The third thing to do is decide what are the three key metrics in your business that drive productivity. In today’s digital age, it can be very overwhelming with the amount of data that’s available. Companies that sell sophisticated software packages show how easy it is to pull data, that you can have metrics on everything, that you can even get metric updates on your phone. More often than not, this amount of data and updates leads to analysis paralysis, focusing on too much information. Keep it simple. What are the top three metrics that drive productivity in your business? Does your team know your most important metrics? In a manufacturing business, your most important metrics could be machine uptime or yield. In a service-based business, your most important metrics could be hours billed vs hours available. Or, in some service businesses it could be ensuring you are billing your clients more margin rich offering


Now that you're measuring and know your business’s drivers, what’s next? The first thing we always do with our clients is set a goal or target. Where do you want to be? Keep the targets realistic. Thinking your targets are going to be a 50% increase in productivity is unrealistic. We normally recommend starting with 10-15% improvements. If you are consistently hitting the targets, you can, and should, change the targets. And make sure to share the targets with your team. Team members love to know where the business is headed and what they can do to improve it. It’s always better for the team to know targets rather than flying blind. Just like interest, improving your targets will compound your improvements over time.

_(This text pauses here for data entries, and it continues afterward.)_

-- ==== Sys2Proof/Machine/Colour.lean ====
section
/-! DEFINITION. Colour arithmetic: the sRGB curves, the Y′CbCr matrices in both directions and the built-in filter taps, in exact
integer arithmetic with one rounding (spec/09 R226, R230, R234, R241, spec/12 R300). -/
namespace Sys2Proof.Machine

/-- `n` ÷ `d` rounded half up. -/
def roundDiv (n : Int) (d : Nat) : Int := (2 * n + d) / (2 * (d : Int))

/-- A value limited to [0, top]. -/
def clampTo (top : Nat) (v : Int) : Nat := min top v.toNat

/-! ### The IEC 61966-2-1 curves (R234; rounding: log entry 78) -/

/-- The largest `bits`-bit number, counted from `lo`, for which `ok` holds; `ok` falls with its argument and holds of `lo`. -/
def descend (ok : Nat → Bool) : Nat → Nat → Nat
  | 0, lo => lo
  | bits + 1, lo => descend ok bits (if ok (lo + 2 ^ bits) then lo + 2 ^ bits else lo)

/-- Entry `i` of the sRGB decoding curve: 65,535 times the linear value of code `i` ÷ 1023, to the nearest. -/
def srgbDecode (i : Nat) : Nat :=
  if i * 100000 ≤ 4045 * 1023 then (roundDiv (65535 * i * 100 : Nat) (1023 * 1292)).toNat
  else
    let a := (1000 * i + 55 * 1023) ^ 12
    let b := (1055 * 1023) ^ 12
    min 65535 (descend (fun e => (2 * e - 1) ^ 5 * b ≤ 131070 ^ 5 * a) 16 0)

/-- Entry `i` of the encoding curve: 65,535 times the code of the linear value `i` ÷ 4095, to the nearest. -/
def srgbEncode (i : Nat) : Nat :=
  if i * 10000000 ≤ 31308 * 4095 then (roundDiv (65535 * i * 1292 : Nat) (4095 * 100)).toNat
  else
    let a := (131070 * 1055) ^ 12 * i ^ 5
    min 65535 (descend (fun e => ((2 * e - 1) * 1000 + 131070 * 55) ^ 12 * 4095 ^ 5 ≤ a) 16 0)

/-! ### Y′CbCr (R226, R300; rounding: log entry 79) -/

/-- Kr and Kb of a matrix in ten-thousandths: 0 BT.709, 1 BT.601, 2 BT.2020 with non-constant luminance. -/
def lumaWeights (matrix : Nat) : Nat × Nat :=
  if matrix = 1 then (2990, 1140) else if matrix = 2 then (2627, 593) else (2126, 722)

/-- R′, G′ and B′ in 10 bits of a sample with 10-bit components (stage 5 of Table 9-3). -/
def yuvToRgb (matrix : Nat) (full : Bool) (y cb cr : Nat) : List Nat :=
  let (kr, kb) := lumaWeights matrix
  let kg := 10000 - kr - kb
  let (y0, ys, cs) : Nat × Nat × Nat := if full then (0, 1023, 1023) else (64, 876, 896)
  -- Components over the common denominator ys × cs × 10000 × kg.
  let base : Int := ((y : Int) - y0) * cs * 10000 * kg
  let u : Int := 2 * ((cb : Int) - 512) * ys
  let v : Int := 2 * ((cr : Int) - 512) * ys
  let code (n : Int) : Nat := clampTo 1023 (roundDiv (1023 * n) (ys * cs * 10000 * kg))
  [code (base + v * (10000 - kr : Nat) * kg), code (base - u * (kb * (10000 - kb) : Nat) - v * (kr * (10000 - kr) : Nat)),
    code (base + u * (10000 - kb : Nat) * kg)]

/-- Ten thousand times the luma of R′G′B′ codes under BT.709. -/
def luma709 (c : List Nat) : Nat := 2126 * c.getD 0 0 + 7152 * c.getD 1 0 + 722 * c.getD 2 0

/-- Luma code at `n` bits, limited range, of R′G′B′ codes whose full scale is `top` (R300). -/
def codeLuma (n top : Nat) (c : List Nat) : Nat :=
  clampTo (2 ^ n - 1) (roundDiv (2 ^ (n - 8) * (219 * luma709 c + 160000 * top) : Nat) (10000 * top))

/-- Chroma code at `n` bits, limited range (R300): of pixels with weights that sum to 8, for B′ (`comp` 2) or R′ (`comp` 0). -/
def codeChroma (n top comp : Nat) (ps : List (Nat × List Nat)) : Nat :=
  let k := if comp = 2 then 722 else 2126
  let sum : Int := (ps.map fun p => (p.1 : Int) * (10000 * (p.2.getD comp 0 : Nat) - luma709 p.2)).sum
  let d := 8 * top * 2 * (10000 - k)
  clampTo (2 ^ n - 1) (roundDiv ((2 ^ (n - 8) : Nat) * (224 * sum + 128 * d)) d)

/-! ### The filters built into the device (R230) -/

/-- Taps of a phase of a built-in filter: the windowed sinc of the device, which the spec does not list, constrained to what it does
say: the number of taps, their range, and their sum of 256. -/
def builtInTaps (table phase n : Nat) : List Int :=
  let l := Config.sincTaps table phase
  if l.length = n && l.all (fun v => decide (-512 ≤ v ∧ v ≤ 511)) && l.sum = 256 then l
  else (List.range n).map fun t => if t = (n - 1) / 2 then 256 else 0

/-- Coefficient `i` of the horizontal (table 0, 8 taps) or vertical (table 1, 6 taps) set at reset (R230). -/
def coefReset (table i : Nat) : Int :=
  let n := if table = 0 then 8 else 6
  (builtInTaps table (i / n) n).getD (i % n) 0

end Sys2Proof.Machine
end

The last thing to do is create a simple action item list. Build a list for each productivity driver. And, this is the most important part, when building the list, have your team members be the ones to initiate action items to improve the key drivers. Why? There are several reasons for this. First, in many cases, your team knows the ins and outs of the business better than you. They know what’s causing productivity gaps and what it takes to solve them. Second, it gives your team ownership of the business and builds trust. Instead of followers, they become leaders, and they also become more productive. If a team member doesn’t want to take ownership, it probably says a lot about their character and if they fit into the business in the long term


Why You Should Start Productivity Initiatives Now


Bringing all this productivity talk back home, imagine now you are selling your business, and you have significantly better productivity. First, you can sell your business for a better valuation because you are making more money, and your margins are better. And next, you are going to hold up better during due diligence. You are going to speak to the Buyer about how great the business is run and how each team member understands the key drivers, their goals, and how they impact productivity. Buyers will envision themselves scaling your business.


Very few businesses in the lower-middle market focus on these fundamental productivity processes, so your business will be a unicorn. Multiples will increase and you’ll attract the best and most qualified buyers.


You have to start early. Building processes, like these, in the quarter before you sell, will never work. Building these processes two years or more before you plan on selling will always work.